# [BUGS]MIUI Droid 2



## droidmakespwn (Jun 14, 2011)

I didn't see one of these started on this site I figured ill start one up. Before posting bugs make sure you have the most up to date version including the fix which is available in rom manager(not just premium). Here is a few I have seen.

1. Screenshots mak noise like they are working but nothing shows up in gallery. 
2. Alt lock key doesn't work. 
3. Not sure if this is a bug but things like the built-in gallery do not sync with picassa and the built-in music will not sync with music beta.


----------



## T2technology (Jun 11, 2011)

Camera pictures do not show up. File type seems to not register and all I get is a blank file.


----------



## droidmakespwn (Jun 14, 2011)

Theme manager changes of boot logo and animation do not change anything. 
Battery does same weird jump as cm7 from about 15 to 5 instantly

Sent from my DROID2 using Tapatalk


----------



## tb110895 (Jun 12, 2011)

Number 3 on your OP is not a bug. Its not supposed to sync with picasa. Get the 3D gallery from the market

Reboot > recovery from the power menu boots you into stock moto recovery rather than CWR
No USB debugging Icon.

That's all I have that you didn't already list


----------



## elvyrorie (Jun 16, 2011)

I may have found another bug, not really sure what to do to fix it.
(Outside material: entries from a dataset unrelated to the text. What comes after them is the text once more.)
-- ==== Sys2Proof/Machine/Platform.lean ====
section
/-!
DEFINITION. The platform (R442 to R444): reset and bring-up, idle issue cycles, the thermal trip, and the management port.
-/
namespace Sys2Proof.Machine
namespace State

/-- What outlives a reset: the host's own memory, the model's turns, its count of free values, and the number of boots. -/
def afterReset (s : State) : State :=
  { State.reset with mem := s.mem.filter fun x => paKind x.1 == .host
                     turns := s.turns
                     free := s.free
                     boots := s.boots + 1
                     lastRead := s.lastRead }

/-- Reset and bring-up (R443): the boot checks pass and every step completes, or BOOTSTAT holds the step that failed and the module stays
in reset (R435). Which step fails is a value that the spec leaves open. -/
def resetModule (s : State) : State :=
  if Config.bootPasses s.boots then s.afterReset
  else { s.afterReset.nextFree with inReset := true, bootstat := 1 + s.freeVal.toNat % 4, catalogue := [] }

/-- A thermal trip: the module enters reset and stays there (R442). -/
def trip (s : State) : State := { s.afterReset with inReset := true, tripped := true, catalogue := [], boots := s.boots }

/-- The message of a change of idle issue cycles (R421). -/
def idleMsg (s : State) : State := s.raiseMsg (bitOf s.irqIdle 16) s.irqIdle

/-- A die begins or ends its idle issue cycles (R442). -/
def beginIdle (s : State) (die : Nat) : State := if s.idle.elem die then s else State.idleMsg { s with idle := s.idle ++ [die] }
def endIdle (s : State) (die : Nat) : State :=
  if s.idle.elem die then State.idleMsg { s with idle := s.idle.filter (· != die) } else s

/-- What the management port answers (R444): physical measurements are free values. -/
def manage (s : State) (item : MgmtItem) : State :=
  match item with
  | .temperature _ | .coolant | .power => { s.nextFree with lastRead := leBytes 8 s.freeVal.toNat }
  | .bootstat => { s with lastRead := leBytes 8 s.bootstat }
  | .fwdig => { s with lastRead := fwDigest }
  | .corrected d => { s with lastRead := leBytes 8 (Sparse.get 0 s.corrected d) }
  | .uncorrected d => { s with lastRead := leBytes 8 (Sparse.get 0 s.uncorrected d) }

end State
open State

/-- Reset (R443). -/
def execReset (s : State) : Out := .next s.resetModule
/-- A die begins to insert idle issue cycles (R442). -/
def execPowerLimit (die : Nat) (s : State) : Out := .next (s.beginIdle die)
/-- The condition of R442 clears on a die. -/
def execIdleIssueEnd (die : Nat) (s : State) : Out := .next (s.endIdle die)
/-- A thermal trip (R442). -/
def execThermalTrip (s : State) : Out := .next s.trip
/-- The baseboard controller reads a value (R444). -/
def execManagementRead (item : MgmtItem) (s : State) : Out := .next (s.manage item)
/-- The baseboard controller requests a reset (R444). -/
def execManagementReset (s : State) : Out := .next s.resetModule

end Sys2Proof.Machine
end

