-- ==== Sys2Proof/Machine/Step.lean ====
section
/-!
DEFINITION. One step of the package: the agent whose turn it is acts.
-/
namespace Sys2Proof.Machine

/-- One step. -/
def step (s : State) : Host.Outcome State Fault Refusal := s.takeTurn

/-- The state in which the next step fetches and runs the word. -/
def State.withFetchWord (s : State) (nbits w : Nat) : State := s.placeTableWord (w % 2 ^ min nbits 32)

end Sys2Proof.Machine
end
This hasn't happened to me yet, and I've been running this since last weekend. Today, whenever I plug in my usb to the computer, the phone seems to lose its data connection. It still shows it has a connection in the status bar though. Then, after a few minutes of f'ing with the phone to get the data back, it will reboot itself. Like I said, it hasnt happened until today, so I'm still trying to figure out why.

Update: Yeah, I have no idea. I can't seem to make it stop rebooting when I plug it up with usb. I may try to reflash MIUI.


----------